I recently saw Bright Young Things (http://www.imdb.com/title/tt0325123/) on DVD. This 2003 film is about a clique of decadent young aristocrats having fun (or, in some cases, struggling to survive and keep up their social position in reduced circumstances without resorting to doing any kind of non-respectable work for a living) in interwar Britain. It is based on Vile Bodies, a novel by Evelyn Waugh (http://en.wikipedia.org/wiki/Vile_Bodies). The characters pay attention only to their own problems and mostly ignore events in the larger world – until near the end, when the penniless writer Adam Fenwick-Symes wanders into the parlor of the London boarding house/hotel where he lives, and finds everyone gathered around a radio from which an aggressive German voice is ranting. In the next scene, Fenwick-Symes is a soldier fighting in Europe.

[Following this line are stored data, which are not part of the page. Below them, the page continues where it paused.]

-- ==== Sys2Proof/Laws/State.lean ====
section
/-! SUPPORT. What each update of the state leaves alone: one lemma per field and update, true by definition. -/

namespace Sys2Proof.Machine

variable (s : State)

@[simp] theorem State.setBt_fields (g : BeatSt → BeatSt) : (s.setBt g).fields = s.fields := rfl
@[simp] theorem State.setBt_tmr (g : BeatSt → BeatSt) : (s.setBt g).tmr = s.tmr := rfl
@[simp] theorem State.setBt_inv (g : BeatSt → BeatSt) : (s.setBt g).inv = s.inv := rfl
@[simp] theorem State.setBt_shadows (g : BeatSt → BeatSt) : (s.setBt g).shadows = s.shadows := rfl
@[simp] theorem State.setBt_clk (g : BeatSt → BeatSt) : (s.setBt g).clk = s.clk := rfl
@[simp] theorem State.setBt_frac (g : BeatSt → BeatSt) : (s.setBt g).frac = s.frac := rfl
@[simp] theorem State.setBt_dev (g : BeatSt → BeatSt) : (s.setBt g).dev = s.dev := rfl
@[simp] theorem State.setBt_free (g : BeatSt → BeatSt) : (s.setBt g).free = s.free := rfl
@[simp] theorem State.setBt_out (g : BeatSt → BeatSt) : (s.setBt g).out = s.out := rfl
@[simp] theorem State.setBt_evq (g : BeatSt → BeatSt) : (s.setBt g).evq = s.evq := rfl
@[simp] theorem State.setBt_rdata (g : BeatSt → BeatSt) : (s.setBt g).rdata = s.rdata := rfl
@[simp] theorem State.setBt_flash (g : BeatSt → BeatSt) : (s.setBt g).flash = s.flash := rfl
@[simp] theorem State.setBt_flashOk (g : BeatSt → BeatSt) : (s.setBt g).flashOk = s.flashOk := rfl
@[simp] theorem State.setBt_deviceId (g : BeatSt → BeatSt) : (s.setBt g).deviceId = s.deviceId := rfl
@[simp] theorem State.setBt_evt (g : BeatSt → BeatSt) : (s.setBt g).evt = s.evt := rfl
@[simp] theorem State.setBt_ym (g : BeatSt → BeatSt) : (s.setBt g).ym = s.ym := rfl
@[simp] theorem State.setBt_prt (g : BeatSt → BeatSt) : (s.setBt g).prt = s.prt := rfl
@[simp] theorem State.setBt_egress (g : BeatSt → BeatSt) : (s.setBt g).egress = s.egress := rfl
@[simp] theorem State.setBt_pwr (g : BeatSt → BeatSt) : (s.setBt g).pwr = s.pwr := rfl
@[simp] theorem State.setBt_host (g : BeatSt → BeatSt) : (s.setBt g).host = s.host := rfl
@[simp] theorem State.setBt_gate (g : BeatSt → BeatSt) : (s.setBt g).gate = s.gate := rfl
@[simp] theorem State.setBt_yard (g : BeatSt → BeatSt) : (s.setBt g).yard = s.yard := rfl
@[simp] theorem State.setBt_loft (g : BeatSt → BeatSt) : (s.setBt g).loft = s.loft := rfl
@[simp] theorem State.setBt_pool (g : BeatSt → BeatSt) : (s.setBt g).pool = s.pool := rfl
@[simp] theorem State.setBt_guard (g : BeatSt → BeatSt) : (s.setBt g).guard = s.guard := rfl
@[simp] theorem State.setBt_groom (g : BeatSt → BeatSt) : (s.setBt g).groom = s.groom := rfl
@[simp] theorem State.setBt_sealSt (g : BeatSt → BeatSt) : (s.setBt g).sealSt = s.sealSt := rfl
@[simp] theorem State.setBt_vault (g : BeatSt → BeatSt) : (s.setBt g).vault = s.vault := rfl
@[simp] theorem State.setBt_otp (g : BeatSt → BeatSt) : (s.setBt g).otp = s.otp := rfl
@[simp] theorem State.setBt_lifeSt (g : BeatSt → BeatSt) : (s.setBt g).lifeSt = s.lifeSt := rfl
@[simp] theorem State.setBt_boot (g : BeatSt → BeatSt) : (s.setBt g).boot = s.boot := rfl
@[simp] theorem State.setBt_tud (g : BeatSt → BeatSt) : (s.setBt g).tud = s.tud := rfl
@[simp] theorem State.setBt_mtest (g : BeatSt → BeatSt) : (s.setBt g).mtest = s.mtest := rfl
@[simp] theorem State.setBt_pair (g : BeatSt → BeatSt) : (s.setBt g).pair = s.pair := rfl
@[simp] theorem State.setBt_pairSeq (g : BeatSt → BeatSt) : (s.setBt g).pairSeq = s.pairSeq := rfl
@[simp] theorem State.setBt_pending (g : BeatSt → BeatSt) : (s.setBt g).pending = s.pending := rfl
@[simp] theorem State.setBt_bt (g : BeatSt → BeatSt) : (s.setBt g).bt = g s.bt := rfl
@[simp] theorem State.setBt_get (g : BeatSt → BeatSt) (f : Fld) : (s.setBt g).get f = s.get f := rfl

Now, when I saw the movie, I naturally assumed the book had been written during or after WWII – or at least after Hitler had come to power and it was becoming apparent a war was imminent. But when I looked it up, I found the novel was published in 1930! Before most people outside of Germany had even heard of Hitler!
So why did Waugh end the novel with a new war on the continent? Was he just being pessimistic about the course of European civilization in general? Did he have a lot of contemporaries who felt the same way? Who felt it was inevitable that there would be yet another war in Europe even if no particular causes or issues for such were yet obvious?
Yes, I think it was safe to say that war was inevitable by 1930. Considering the forum we’re in, I would recommend Cabaret (based on Isherwoods “Goodbye To Berlin”, published in 1938) or Things To Come (1936) for some other contemporary references.
Incidentally, there’s no mention of Hitler, or the fact that the war is being fought against Germany, in the book. While it would have been obvious which enemy Waugh was referring to, he didn’t make it explicit.
Makes me glad I didn’t see the movie, as Vile Bodies is, perhaps, my favorite book of all time (Ukulele Ike can now enter and argue that Decline and Fall is better). Did they move the time period up to the late '30s? I wonder why?
The Bright Young Things were a post-World War I phenomenon, arising during “The Aftermath,” as it was called, and pretty much vanishing by the mid- to late-1930s.
It’s not set in the historical 1930s–more as if the wild 1920s partying style of living were still going on up until the war. Except for the radio announcement about the invasion of Poland near the end (which places it as real WWII rather than Waugh’s fictitious projected war), you’d think it was the '20’s.